TASK DIRECTIONS:
Tally every line of the material where "have" occurs, then write the total by itself.

*** Opening of MATERIAL PROVIDED ***

-- ==== Sys2Proof/Laws/KeepsWrites.lean ====
section
/-! SUPPORT. What each command that is one register write may change: the access itself, `FN_ERR`, and what the register's
own write does. -/

set_option Elab.async false

set_option linter.unusedSimpArgs false
set_option linter.unusedTactic false
set_option linter.unreachableTactic false

namespace Sys2Proof.Machine

open R

theorem baseKey_common (f : Fn) {off : Nat} (h : off < 0x10000) : baseKey (commonKey f.toNat off) = off := by
  rw [baseKey, commonKey, if_neg (by omega)]
  omega

/-- Every part of a list whose bit is set keeps what `m` keeps. -/
def allSet (m : Nat) (v : Word) : List (Nat × (State → State)) → Prop
  | [] => True
  | b :: l => (v.getLsbD b.1 = true → ∀ t, Keeps m t (b.2 t)) ∧ allSet m v l

/-- The bits that are set perform their parts. -/
theorem State.woBits_within (s : State) (f : Fn) (v : Word) (l : List (Nat × (State → State))) {m : Nat}
    (hm : within? 0x20000000000000000000000000000000000000000000000000000000000000000000000000 m = true) (hl : allSet m v l) :
    Keeps m s (s.woBits f v l) := by
  unfold State.woBits
  have h : ∀ (l : List (Nat × (State → State))) (r : State × Nat),
      allSet m v l → Keeps m s r.1 →
      Keeps m s (l.foldl (fun (r : State × Nat) (b : Nat × (State → State)) =>
        if v.getLsbD b.1 then
          (b.2 (r.1.setErr f 0),
            if r.2 = 0 then (b.2 (r.1.setErr f 0)).fget f FN_ERR.CODE else r.2)
        else r) r).1 := by
    intro l
    induction l with
    | nil => exact fun _ _ h => h
    | cons b l ih =>
      intro r hl hr
      refine ih _ hl.2 ?_
      dsimp only
      split
      · exact (State.setErr_keeps _ _ _ hr hm).trans (hl.1 ‹_› _)
      · exact hr
  exact State.setErr_keeps _ _ _ (h l (s, 0) hl .refl) hm

/-- A write of one register changes what the access, a refusal and the register's own effect change. -/
theorem State.cmdWrite_within (s : State) (f : Fn) (x : Fld) (v : Word) {m : Nat} (ha : within? 0x400000000000000000000000000000000000000000000000000000000000020000000000000000000000000000000000000000000000000000000000000000000000002081 m = true)
    (he : within? 0x20000000000000000000000000000000000000000000000000000000000000000000000000 m = true) (hw : ∀ (t : State) (new : Word), Keeps m t
      (t.writeEffect f (if x.key < 0x80 then commonKey f.toNat x.key else x.key) v new)) : Keeps m s (s.cmdWrite f x v) := by
  have h : ∀ (t : State) k, (∀ (t : State) (new : Word), Keeps m t (t.writeEffect f k v new)) →
      Keeps m t (t.writeReg f k v).2 := by
    intro t k hk
    unfold State.writeReg
    split
    · exact .refl
    · dsimp only
      split
      · exact .refl
      · split
        · exact State.setErr_keeps _ _ _ .refl he
        · dsimp only
          split <;> rename_i h0
          · split
            · exact State.setErr_keeps _ _ _ .refl he
            · exact State.setErr_keeps _ _ _ (hk _ _) he
          · split
            · exact .refl
            · exact hk _ _
  have h2 : ∀ (t : State) off k, (∀ (t : State) (new : Word), Keeps m t (t.writeEffect f k v new)) →
      Keeps m t (t.writeKey f off (some k) v false).2 := by
    intro t off k hk
    unfold State.writeKey
    split
    · rename_i hs
      cases hs
      exact h _ _ hk
    · exact State.setErr_keeps _ _ _ .refl he
    · exact .refl
  unfold State.cmdWrite
  dsimp only
  split
  · exact (State.regAccess_keeps _ .refl ha).trans (h2 _ _ _ hw)
  · exact h2 _ _ _ hw

theorem execFnErrWrite_within (f : Fn) (v : Word) (s : State) : Ends (Keeps
  0x400000000000000000000000000000000000000000000000000000000000020020000000000000000000000000000000000000000000000000000000000000000000002081
  s) (execFnErrWrite f v s) := by
  refine Ends.next (State.cmdWrite_within _ _ _ _ (by decide) (by decide) (fun t new => ?_))
  simp (decide := true) only [State.writeEffect, State.writeCommon, State.writeLow, State.writeMid, State.writeRadio,
    State.writeHigh, keyPage_common, baseKey_common, if_true, if_false,
    true_and, and_true, false_and, and_false]
  repeat' first
    | with_reducible assumption
    | (simp (decide := true) (maxDischargeDepth := 200) only [↓Keeps.refl, ↓Keeps.ite, ↓State.setErr_keeps]; done)
    | (with_reducible refine State.woBits_within _ _ _ _ (by decide) ?_)
    | (exact trivial)
    | (unfold allSet; refine ⟨fun h _ => ?_, ?_⟩)
    | (simp at h; done)
    | (dsimp (zeta := false) only)
    | split

theorem execDepassGo_within (f : Fn) (s : State) : Ends (Keeps
  0x7800100000000000000000000000000000040000000000000000000000000000000000000000000000000000000000002002000000000000000000000000000000000000000000000000000000000000000000000A0C1
  s) (execDepassGo f s) := by
  refine Ends.next (State.cmdWrite_within _ _ _ _ (by decide) (by decide) (fun t new => ?_))
  simp (decide := true) only [State.writeEffect, State.writeCommon, State.writeLow, State.writeMid, State.writeRadio,
    State.writeHigh, keyPage_common, baseKey_common, if_true, if_false,
    true_and, and_true, false_and, and_false]
  repeat' first
    | with_reducible assumption
    | (simp (decide := true) (maxDischargeDepth := 200) only [↓Keeps.refl, ↓Keeps.ite, ↓State.depassGo_keeps]; done)
    | (with_reducible refine State.woBits_within _ _ _ _ (by decide) ?_)
    | (exact trivial)
    | (unfold allSet; refine ⟨fun h _ => ?_, ?_⟩)
    | (simp at h; done)
    | (dsimp (zeta := false) only)
    | split

theorem execLedgerLoad_within (f : Fn) (s : State) : Ends (Keeps
  0xC01000000000000000000000000000000400000000000000000000000000000000000000000000000000000000000020020000000000000000000000000000000000000000000000000000000000000000000002081
  s) (execLedgerLoad f s) := by
  refine Ends.next (State.cmdWrite_within _ _ _ _ (by decide) (by decide) (fun t new => ?_))
  simp (decide := true) only [State.writeEffect, State.writeCommon, State.writeLow, State.writeMid, State.writeRadio,
    State.writeHigh, keyPage_common, baseKey_common, if_true, if_false,
    true_and, and_true, false_and, and_false]
  repeat' first
    | with_reducible assumption
    | (simp (decide := true) (maxDischargeDepth := 200) only [↓Keeps.refl, ↓Keeps.ite,
      ↓State.ledgerLoad_keeps]; done)
    | (with_reducible refine State.woBits_within _ _ _ _ (by decide) ?_)
    | (exact trivial)
    | (unfold allSet; refine ⟨fun h _ => ?_, ?_⟩)
    | (simp at h; done)
    | (dsimp (zeta := false) only)
    | split

theorem execEstReset_within (f : Fn) (s : State) : Ends (Keeps
  0x7800000000000000000000000000000000040000000000000000000000000000000000000000000000000000000000002002000000000000000000000000000000000000000000000000000000000000000000000A0C1
  s) (execEstReset f s) := by
  refine Ends.next (State.cmdWrite_within _ _ _ _ (by decide) (by decide) (fun t new => ?_))
  simp (decide := true) only [State.writeEffect, State.writeCommon, State.writeLow, State.writeMid, State.writeRadio,
    State.writeHigh, keyPage_common, baseKey_common, if_true, if_false,
    true_and, and_true, false_and, and_false]
  repeat' first
    | with_reducible assumption
    | (simp (decide := true) (maxDischargeDepth := 200) only [↓Keeps.refl, ↓Keeps.ite, ↓State.estReset_keeps]; done)
    | (with_reducible refine State.woBits_within _ _ _ _ (by decide) ?_)
    | (exact trivial)
    | (unfold allSet; refine ⟨fun h _ => ?_, ?_⟩)
    | (simp at h; done)
    | (dsimp (zeta := false) only)
    | split

theorem execModeCmdRestNow_within (f : Fn) (s : State) : Ends (Keeps
  0x400000000000000000000000000000000000000000000000000000000000020020000000000000000000000000000000000000000000000000000000000000000000002081
  s) (execModeCmdRestNow f s) := by
  refine Ends.next (State.cmdWrite_within _ _ _ _ (by decide) (by decide) (fun t new => ?_))
  simp (decide := true) only [State.writeEffect, State.writeCommon, State.writeLow, State.writeMid, State.writeRadio,
    State.writeHigh, keyPage_common, baseKey_common, if_true, if_false,
    true_and, and_true, false_and, and_false]
  repeat' first
    | with_reducible assumption
    | (simp (decide := true) (maxDischargeDepth := 200) only [↓Keeps.refl, ↓Keeps.ite,
      ↓State.restNowCmd_keeps]; done)
    | (with_reducible refine State.woBits_within _ _ _ _ (by decide) ?_)
    | (exact trivial)
    | (unfold allSet; refine ⟨fun h _ => ?_, ?_⟩)
    | (simp at h; done)
    | (dsimp (zeta := false) only)
    | split

theorem execImgRevoke_within (f : Fn) (v : Word) (s : State) : Ends (Keeps
  0x4000000000000000000000000000000000000000000000000000000000000000000000000000000000000000000000000000000000000000000000000000000000000400000000000000000000000000000000000000000000000000000000000020020000000000000000000000000000000000000000000000000000000000000000000002481
  s) (execImgRevoke f v s) := by
  refine Ends.next (State.cmdWrite_within _ _ _ _ (by decide) (by decide) (fun t new => ?_))
  simp (decide := true) only [State.writeEffect, State.writeCommon, State.writeLow, State.writeMid, State.writeRadio,
    State.writeHigh, keyPage_common, baseKey_common, if_true, if_false,
    true_and, and_true, false_and, and_false]
  repeat' first
    | with_reducible assumption
    | (simp (decide := true) (maxDischargeDepth := 200) only [↓Keeps.refl, ↓Keeps.ite,
      ↓State.imgRevoke_keeps]; done)
    | (with_reducible refine State.woBits_within _ _ _ _ (by decide) ?_)
    | (exact trivial)
    | (unfold allSet; refine ⟨fun h _ => ?_, ?_⟩)
    | (simp at h; done)
    | (dsimp (zeta := false) only)
    | split

theorem execImgPrefWrite_within (f : Fn) (v : Word) (s : State) : Ends (Keeps
  0x1000000000000000000000000000000000000000000000000000000000000000000000000000000000000000000000000000000000000000000000000000000000000400000000000000000000000000000000000000000000000000000000000020020000000000000000000000000000000000000000000000000000000000000000000002481
  s) (execImgPrefWrite f v s) := by
  refine Ends.next (State.cmdWrite_within _ _ _ _ (by decide) (by decide) (fun t new => ?_))
  simp (decide := true) only [State.writeEffect, State.writeCommon, State.writeLow, State.writeMid, State.writeRadio,
    State.writeHigh, keyPage_common, baseKey_common, if_true, if_false,
    true_and, and_true, false_and, and_false]
  repeat' first
    | with_reducible assumption
    | (simp (decide := true) (maxDischargeDepth := 200) only [↓Keeps.refl, ↓Keeps.ite, ↓State.imgPref_keeps]; done)
    | (with_reducible refine State.woBits_within _ _ _ _ (by decide) ?_)
    | (exact trivial)
    | (unfold allSet; refine ⟨fun h _ => ?_, ?_⟩)
    | (simp at h; done)
    | (dsimp (zeta := false) only)
    | split

theorem execHpCntClr_within (f : Fn) (s : State) : Ends (Keeps
  0x3F800000000000000000000000000000000000000000000000000000000000000000000000000000000000000000000000000000000000000000000000000000000000000000000000000000000000000400000000000000000000000000000000000000000000000000000000000020020000000000000000000000000000000000000000000000000000000000000000000002081
  s) (execHpCntClr f s) := by
  refine Ends.next (State.cmdWrite_within _ _ _ _ (by decide) (by decide) (fun t new => ?_))
  simp (decide := true) only [State.writeEffect, State.writeCommon, State.writeLow, State.writeMid, State.writeRadio,
    State.writeHigh, keyPage_common, baseKey_common, if_true, if_false,
    true_and, and_true, false_and, and_false]
  repeat' first
    | with_reducible assumption
    | (simp (decide := true) (maxDischargeDepth := 200) only [↓Keeps.refl, ↓Keeps.ite, ↓State.zeroRegs_keeps]; done)
    | (with_reducible refine State.woBits_within _ _ _ _ (by decide) ?_)
    | (exact trivial)
    | (unfold allSet; refine ⟨fun h _ => ?_, ?_⟩)
    | (simp at h; done)
    | (dsimp (zeta := false) only)
    | split

theorem execAttnAckWrite_within (f : Fn) (v : Word) (s : State) : Ends (Keeps
  0x50000000000000000000000000000000000000000000000000000000000000000000000000000000000000000000000000000000000000000000000000000000000000000000000000000000000000000000000000000000000000000000000004000000000000000000000000000000000000000000000000000000000000200A0000000000000000000000000000000000000000000000000000000000000000000003081
  s) (execAttnAckWrite f v s) := by
  refine Ends.next (State.cmdWrite_within _ _ _ _ (by decide) (by decide) (fun t new => ?_))
  simp (decide := true) only [State.writeEffect, State.writeCommon, State.writeLow, State.writeMid, State.writeRadio,
    State.writeHigh, keyPage_common, baseKey_common, if_true, if_false,
    true_and, and_true, false_and, and_false]
  repeat' first
    | with_reducible assumption
    | (simp (decide := true) (maxDischargeDepth := 200) only [↓Keeps.refl, ↓Keeps.ite,
      ↓State.attnCancel_keeps]; done)
    | (with_reducible refine State.woBits_within _ _ _ _ (by decide) ?_)
    | (exact trivial)
    | (unfold allSet; refine ⟨fun h _ => ?_, ?_⟩)
    | (simp at h; done)
    | (dsimp (zeta := false) only)
    | split

theorem execTwBusReset_within (f : Fn) (s : State) : Ends (Keeps
  0xF0000000000000000000000000000000000000000000000000000000000000000000000000000000000000000000000000000000000000000000000000000000000000000000000000000000000000000000000000000000000000000000000004000000000000000000000000000000000000000000000000000000000000200A00000000000000000000000000000000000000000000000000000000000000000000030A1
  s) (execTwBusReset f s) := by
  refine Ends.next (State.cmdWrite_within _ _ _ _ (by decide) (by decide) (fun t new => ?_))
  simp (decide := true) only [State.writeEffect, State.writeCommon, State.writeLow, State.writeMid, State.writeRadio,
    State.writeHigh, keyPage_common, baseKey_common, if_true, if_false,
    true_and, and_true, false_and, and_false]
  repeat' first
    | with_reducible assumption
    | (simp (decide := true) (maxDischargeDepth := 200) only [↓Keeps.refl, ↓Keeps.ite,
      ↓State.twrstDrive_keeps]; done)
    | (with_reducible refine State.woBits_within _ _ _ _ (by decide) ?_)
    | (exact trivial)
    | (unfold allSet; refine ⟨fun h _ => ?_, ?_⟩)
    | (simp at h; done)
    | (dsimp (zeta := false) only)
    | split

*** Close of MATERIAL PROVIDED ***

EXERCISE SOLUTION:
3